Реализация классификатора

In [4]:
import torch
import torch.nn as nn
import torch.nn.functional as F
from torchmetrics import Accuracy, F1Score, ROC, AUROC
from torch.optim import AdamW
from torch.optim.lr_scheduler import CosineAnnealingLR, ReduceLROnPlateau
from lightning.pytorch.callbacks import EarlyStopping, ModelCheckpoint
from lightning.pytorch.loggers import TensorBoardLogger
import os
from datetime import datetime

In [5]:
class FashionMNISTClassifier(L.LightningModule):
    def __init__(self, learning_rate: float = 1e-3, weight_decay: float = 1e-4):
        super().__init__()
        self.save_hyperparameters()

        self.learning_rate = learning_rate
        self.weight_decay = weight_decay

        self.conv_layers = nn.Sequential(
            nn.Conv2d(1, 32, kernel_size=3, padding=1),
            nn.BatchNorm2d(32),
            nn.ReLU(),
            nn.MaxPool2d(2),
            nn.Dropout2d(0.1),
            nn.Conv2d(32, 64, kernel_size=3, padding=1),
            nn.BatchNorm2d(64),
            nn.ReLU(),
            nn.MaxPool2d(2),
            nn.Dropout2d(0.2),
            nn.Conv2d(64, 128, kernel_size=3, padding=1),
            nn.BatchNorm2d(128),
            nn.ReLU(),
            nn.MaxPool2d(2, padding=1),
            nn.Dropout2d(0.3),
        )
        self.classifier = nn.Sequential(
            nn.Flatten(),
            nn.Linear(128 * 4 * 4, 512),
            nn.ReLU(),
            nn.Dropout(0.5),
            nn.Linear(512, 10)
        )

        self.train_acc = Accuracy(task="multiclass", num_classes=10)
        self.val_acc = Accuracy(task="multiclass", num_classes=10)
        self.test_acc = Accuracy(task="multiclass", num_classes=10)
        self.criterion = nn.CrossEntropyLoss()

        self.training_step_outputs = []
        self.validation_step_outputs = []
        self.test_step_outputs = []

    def forward(self, x):
        features = self.conv_layers(x)
        return self.classifier(features)

    def training_step(self, batch, batch_idx):
        x, y = batch
        logits = self(x)
        loss = self.criterion(logits, y)
        preds = torch.argmax(logits, dim=1)

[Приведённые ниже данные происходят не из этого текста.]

@[simp] theorem Dev.emit_power (d : Dev) (o : Out) : (d.emit o).power = d.power := rfl
@[simp] theorem Dev.emit_pwrEn (d : Dev) (o : Out) : (d.emit o).pwrEn = d.pwrEn := rfl
@[simp] theorem Dev.emit_sleepAt (d : Dev) (o : Out) : (d.emit o).sleepAt = d.sleepAt := rfl
@[simp] theorem Dev.emit_now (d : Dev) (o : Out) : (d.emit o).now = d.now := rfl
@[simp] theorem Dev.emit_resetAt (d : Dev) (o : Out) : (d.emit o).resetAt = d.resetAt := rfl
@[simp] theorem Dev.emit_clk (d : Dev) (o : Out) : (d.emit o).clk = d.clk := rfl
@[simp] theorem Dev.emit_regs (d : Dev) (o : Out) : (d.emit o).regs = d.regs := rfl
@[simp] theorem Dev.emit_sysReq (d : Dev) (o : Out) : (d.emit o).sysReq = d.sysReq := rfl
@[simp] theorem Dev.emit_sysHold (d : Dev) (o : Out) : (d.emit o).sysHold = d.sysHold := rfl
@[simp] theorem Dev.emit_burnReq (d : Dev) (o : Out) : (d.emit o).burnReq = d.burnReq := rfl
@[simp] theorem Dev.emit_freeCtr (d : Dev) (o : Out) : (d.emit o).freeCtr = d.freeCtr := rfl
@[simp] theorem Dev.emit_busResp (d : Dev) (o : Out) : (d.emit o).busResp = d.busResp := rfl
@[simp] theorem Dev.emit_pins (d : Dev) (o : Out) : (d.emit o).pins = d.pins := rfl
@[simp] theorem Dev.emit_lastBeat (d : Dev) (o : Out) : (d.emit o).lastBeat = d.lastBeat := rfl
@[simp] theorem Dev.emit_armed (d : Dev) (o : Out) : (d.emit o).armed = d.armed := rfl
@[simp] theorem Dev.emit_planCheck (d : Dev) (o : Out) : (d.emit o).planCheck = d.planCheck := rfl
@[simp] theorem Dev.emit_evq (d : Dev) (o : Out) : (d.emit o).evq = d.evq := rfl
@[simp] theorem Dev.emit_versions (d : Dev) (o : Out) : (d.emit o).versions = d.versions := rfl
@[simp] theorem Dev.emit_liveOrd (d : Dev) (o : Out) : (d.emit o).liveOrd = d.liveOrd := rfl
@[simp] theorem Dev.emit_planeLive (d : Dev) (o : Out) : (d.emit o).planeLive = d.planeLive := rfl
@[simp] theorem Dev.emit_epoch0 (d : Dev) (o : Out) : (d.emit o).epoch0 = d.epoch0 := rfl
@[simp] theorem Dev.emit_cutoffDone (d : Dev) (o : Out) : (d.emit o).cutoffDone = d.cutoffDone := rfl
@[simp] theorem Dev.emit_stopMode (d : Dev) (o : Out) : (d.emit o).stopMode = d.stopMode := rfl
@[simp] theorem Dev.emit_stopOrd (d : Dev) (o : Out) : (d.emit o).stopOrd = d.stopOrd := rfl
@[simp] theorem Dev.emit_planJob (d : Dev) (o : Out) : (d.emit o).planJob = d.planJob := rfl
@[simp] theorem Dev.emit_passWritten (d : Dev) (o : Out) : (d.emit o).passWritten = d.passWritten := rfl
@[simp] theorem Dev.emit_nozSh (d : Dev) (o : Out) : (d.emit o).nozSh = d.nozSh := rfl
@[simp] theorem Dev.emit_tileSh (d : Dev) (o : Out) : (d.emit o).tileSh = d.tileSh := rfl
@[simp] theorem Dev.emit_waveSh (d : Dev) (o : Out) : (d.emit o).waveSh = d.waveSh := rfl
@[simp] theorem Dev.emit_ftrimSh (d : Dev) (o : Out) : (d.emit o).ftrimSh = d.ftrimSh := rfl
@[simp] theorem Dev.emit_dtrimSh (d : Dev) (o : Out) : (d.emit o).dtrimSh = d.dtrimSh := rfl
@[simp] theorem Dev.emit_shAt (d : Dev) (o : Out) : (d.emit o).shAt = d.shAt := rfl
@[simp] theorem Dev.emit_shOld (d : Dev) (o : Out) : (d.emit o).shOld = d.shOld := rfl
@[simp] theorem Dev.emit_encs (d : Dev) (o : Out) : (d.emit o).encs = d.encs := rfl
@[simp] theorem Dev.emit_qdIn (d : Dev) (o : Out) : (d.emit o).qdIn = d.qdIn := rfl
@[simp] theorem Dev.emit_venc (d : Dev) (o : Out) : (d.emit o).venc = d.venc := rfl
@[simp] theorem Dev.emit_vencIdle (d : Dev) (o : Out) : (d.emit o).vencIdle = d.vencIdle := rfl
@[simp] theorem Dev.emit_vencFresh (d : Dev) (o : Out) : (d.emit o).vencFresh = d.vencFresh := rfl
@[simp] theorem Dev.emit_pubFb (d : Dev) (o : Out) : (d.emit o).pubFb = d.pubFb := rfl
@[simp] theorem Dev.emit_pubDelta (d : Dev) (o : Out) : (d.emit o).pubDelta = d.pubDelta := rfl
@[simp] theorem Dev.emit_vencSeqs (d : Dev) (o : Out) : (d.emit o).vencSeqs = d.vencSeqs := rfl
@[simp] theorem Dev.emit_vencAt (d : Dev) (o : Out) : (d.emit o).vencAt = d.vencAt := rfl
@[simp] theorem Dev.emit_vencOut (d : Dev) (o : Out) : (d.emit o).vencOut = d.vencOut := rfl
@[simp] theorem Dev.emit_vencPrev (d : Dev) (o : Out) : (d.emit o).vencPrev = d.vencPrev := rfl
@[simp] theorem Dev.emit_tm (d : Dev) (o : Out) : (d.emit o).tm = d.tm := rfl
@[simp] theorem Dev.emit_path (d : Dev) (o : Out) : (d.emit o).path = d.path := rfl
@[simp] theorem Dev.emit_jtp (d : Dev) (o : Out) : (d.emit o).jtp = d.jtp := rfl
@[simp] theorem Dev.emit_cmp (d : Dev) (o : Out) : (d.emit o).cmp = d.cmp := rfl
@[simp] theorem Dev.emit_codecErrHeld (d : Dev) (o : Out) : (d.emit o).codecErrHeld = d.codecErrHeld := rfl
@[simp] theorem Dev.emit_streams (d : Dev) (o : Out) : (d.emit o).streams = d.streams := rfl
@[simp] theorem Dev.emit_corPending (d : Dev) (o : Out) : (d.emit o).corPending = d.corPending := rfl
@[simp] theorem Dev.emit_copies (d : Dev) (o : Out) : (d.emit o).copies = d.copies := rfl
@[simp] theorem Dev.emit_planes (d : Dev) (o : Out) : (d.emit o).planes = d.planes := rfl
@[simp] theorem Dev.emit_plogHeld (d : Dev) (o : Out) : (d.emit o).plogHeld = d.plogHeld := rfl
@[simp] theorem Dev.emit_plogReserve (d : Dev) (o : Out) : (d.emit o).plogReserve = d.plogReserve := rfl
@[simp] theorem Dev.emit_plogLost (d : Dev) (o : Out) : (d.emit o).plogLost = d.plogLost := rfl
@[simp] theorem Dev.emit_wear (d : Dev) (o : Out) : (d.emit o).wear = d.wear := rfl
@[simp] theorem Dev.emit_nozHi (d : Dev) (o : Out) : (d.emit o).nozHi = d.nozHi := rfl
@[simp] theorem Dev.emit_wearHi (d : Dev) (o : Out) : (d.emit o).wearHi = d.wearHi := rfl
@[simp] theorem Dev.emit_heads (d : Dev) (o : Out) : (d.emit o).heads = d.heads := rfl
@[simp] theorem Dev.emit_taus (d : Dev) (o : Out) : (d.emit o).taus = d.taus := rfl
@[simp] theorem Dev.emit_tapSeen (d : Dev) (o : Out) : (d.emit o).tapSeen = d.tapSeen := rfl
@[simp] theorem Dev.emit_rejects (d : Dev) (o : Out) : (d.emit o).rejects = d.rejects := rfl
@[simp] theorem Dev.emit_rejectPts (d : Dev) (o : Out) : (d.emit o).rejectPts = d.rejectPts := rfl
@[simp] theorem Dev.emit_rejectEnd (d : Dev) (o : Out) : (d.emit o).rejectEnd = d.rejectEnd := rfl
@[simp] theorem Dev.emit_schedDue (d : Dev) (o : Out) : (d.emit o).schedDue = d.schedDue := rfl
@[simp] theorem Dev.emit_links (d : Dev) (o : Out) : (d.emit o).links = d.links := rfl
@[simp] theorem Dev.emit_sscLag (d : Dev) (o : Out) : (d.emit o).sscLag = d.sscLag := rfl
@[simp] theorem Dev.emit_sscAt (d : Dev) (o : Out) : (d.emit o).sscAt = d.sscAt := rfl
@[simp] theorem Dev.emit_stay (d : Dev) (o : Out) : (d.emit o).stay = d.stay := rfl
@[simp] theorem Dev.emit_insp (d : Dev) (o : Out) : (d.emit o).insp = d.insp := rfl
@[simp] theorem Dev.emit_mot (d : Dev) (o : Out) : (d.emit o).mot = d.mot := rfl
@[simp] theorem Dev.emit_dram (d : Dev) (o : Out) : (d.emit o).dram = d.dram := rfl
@[simp] theorem Dev.emit_ue (d : Dev) (o : Out) : (d.emit o).ue = d.ue := rfl
@[simp] theorem Dev.emit_remap (d : Dev) (o : Out) : (d.emit o).remap = d.remap := rfl
@[simp] theorem Dev.emit_autoWant (d : Dev) (o : Out) : (d.emit o).autoWant = d.autoWant := rfl
@[simp] theorem Dev.emit_training (d : Dev) (o : Out) : (d.emit o).training = d.training := rfl
@[simp] theorem Dev.emit_trainedRates (d : Dev) (o : Out) : (d.emit o).trainedRates = d.trainedRates := rfl
@[simp] theorem Dev.emit_eyes (d : Dev) (o : Out) : (d.emit o).eyes = d.eyes := rfl
@[simp] theorem Dev.emit_refsbCount (d : Dev) (o : Out) : (d.emit o).refsbCount = d.refsbCount := rfl
@[simp] theorem Dev.emit_trackLane (d : Dev) (o : Out) : (d.emit o).trackLane = d.trackLane := rfl
@[simp] theorem Dev.emit_rankDown (d : Dev) (o : Out) : (d.emit o).rankDown = d.rankDown := rfl
@[simp] theorem Dev.emit_rankUsed (d : Dev) (o : Out) : (d.emit o).rankUsed = d.rankUsed := rfl
@[simp] theorem Dev.emit_rows (d : Dev) (o : Out) : (d.emit o).rows = d.rows := rfl
@[simp] theorem Dev.emit_throttled (d : Dev) (o : Out) : (d.emit o).throttled = d.throttled := rfl
@[simp] theorem Dev.emit_dramHeld (d : Dev) (o : Out) : (d.emit o).dramHeld = d.dramHeld := rfl
@[simp] theorem Dev.emit_banks (d : Dev) (o : Out) : (d.emit o).banks = d.banks := rfl
@[simp] theorem Dev.emit_lastAct (d : Dev) (o : Out) : (d.emit o).lastAct = d.lastAct := rfl
@[simp] theorem Dev.emit_stalled (d : Dev) (o : Out) : (d.emit o).stalled = d.stalled := rfl
@[simp] theorem Dev.emit_scrubPos (d : Dev) (o : Out) : (d.emit o).scrubPos = d.scrubPos := rfl
@[simp] theorem Dev.emit_leakAt (d : Dev) (o : Out) : (d.emit o).leakAt = d.leakAt := rfl
@[simp] theorem Dev.emit_leakUndo (d : Dev) (o : Out) : (d.emit o).leakUndo = d.leakUndo := rfl
@[simp] theorem Dev.emit_corePc (d : Dev) (o : Out) : (d.emit o).corePc = d.corePc := rfl
@[simp] theorem Dev.emit_spurWatch (d : Dev) (o : Out) : (d.emit o).spurWatch = d.spurWatch := rfl
@[simp] theorem Dev.emit_mgmtReq (d : Dev) (o : Out) : (d.emit o).mgmtReq = d.mgmtReq := rfl
@[simp] theorem Dev.emit_wdogAt (d : Dev) (o : Out) : (d.emit o).wdogAt = d.wdogAt := rfl
@[simp] theorem Dev.emit_wdogHit (d : Dev) (o : Out) : (d.emit o).wdogHit = d.wdogHit := rfl
@[simp] theorem Dev.emit_wakeLatch (d : Dev) (o : Out) : (d.emit o).wakeLatch = d.wakeLatch := rfl
@[simp] theorem Dev.emit_l2Ram (d : Dev) (o : Out) : (d.emit o).l2Ram = d.l2Ram := rfl
@[simp] theorem Dev.emit_l2 (d : Dev) (o : Out) : (d.emit o).l2 = d.l2 := rfl
@[simp] theorem Dev.emit_enHeld (d : Dev) (o : Out) : (d.emit o).enHeld = d.enHeld := rfl
@[simp] theorem Dev.emit_regions (d : Dev) (o : Out) : (d.emit o).regions = d.regions := rfl
@[simp] theorem Dev.emit_heldSteps (d : Dev) (o : Out) : (d.emit o).heldSteps = d.heldSteps := rfl
@[simp] theorem Dev.emit_regWrites (d : Dev) (o : Out) : (d.emit o).regWrites = d.regWrites := rfl
@[simp] theorem Dev.emit_vioAt (d : Dev) (o : Out) : (d.emit o).vioAt = d.vioAt := rfl
@[simp] theorem Dev.emit_trim (d : Dev) (o : Out) : (d.emit o).trim = d.trim := rfl
@[simp] theorem Dev.emit_reef (d : Dev) (o : Out) : (d.emit o).reef = d.reef := rfl
@[simp] theorem Dev.emit_booted (d : Dev) (o : Out) : (d.emit o).booted = d.booted := rfl
@[simp] theorem Dev.emit_bootHalted (d : Dev) (o : Out) : (d.emit o).bootHalted = d.bootHalted := rfl
@[simp] theorem Dev.emit_runRollback (d : Dev) (o : Out) : (d.emit o).runRollback = d.runRollback := rfl
@[simp] theorem Dev.emit_pllLostAt (d : Dev) (o : Out) : (d.emit o).pllLostAt = d.pllLostAt := rfl
@[simp] theorem Dev.emit_warmLen (d : Dev) (o : Out) : (d.emit o).warmLen = d.warmLen := rfl
@[simp] theorem Dev.emit_warmEntry (d : Dev) (o : Out) : (d.emit o).warmEntry = d.warmEntry := rfl
@[simp] theorem Dev.emit_warmRollback (d : Dev) (o : Out) : (d.emit o).warmRollback = d.warmRollback := rfl
@[simp] theorem Dev.emit_warmVersion (d : Dev) (o : Out) : (d.emit o).warmVersion = d.warmVersion := rfl
@[simp] theorem Dev.emit_standbyAt (d : Dev) (o : Out) : (d.emit o).standbyAt = d.standbyAt := rfl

        self.log('train_loss', loss, prog_bar=True)
        self.train_acc.update(preds, y)

        self.training_step_outputs.append({'loss': loss, 'preds': preds, 'targets': y})
        return loss

    def on_train_epoch_end(self):
        epoch_acc = self.train_acc.compute()
        self.log('train_acc_epoch', epoch_acc, prog_bar=True)
        print(f"[Epoch {self.current_epoch}] Train Accuracy: {epoch_acc:.4f}")

        self.training_step_outputs.clear()
        self.train_acc.reset()

    def validation_step(self, batch, batch_idx):
        x, y = batch
        logits = self(x)
        loss = self.criterion(logits, y)
        preds = torch.argmax(logits, dim=1)

        self.log('val_loss', loss, prog_bar=True)
        self.val_acc.update(preds, y)

        self.validation_step_outputs.append({'loss': loss, 'preds': preds, 'targets': y})
        return loss

    def on_validation_epoch_end(self):
        epoch_acc = self.val_acc.compute()
        self.log('val_acc_epoch', epoch_acc, prog_bar=True)
        print(f"[Epoch {self.current_epoch}] Val Accuracy: {epoch_acc:.4f}")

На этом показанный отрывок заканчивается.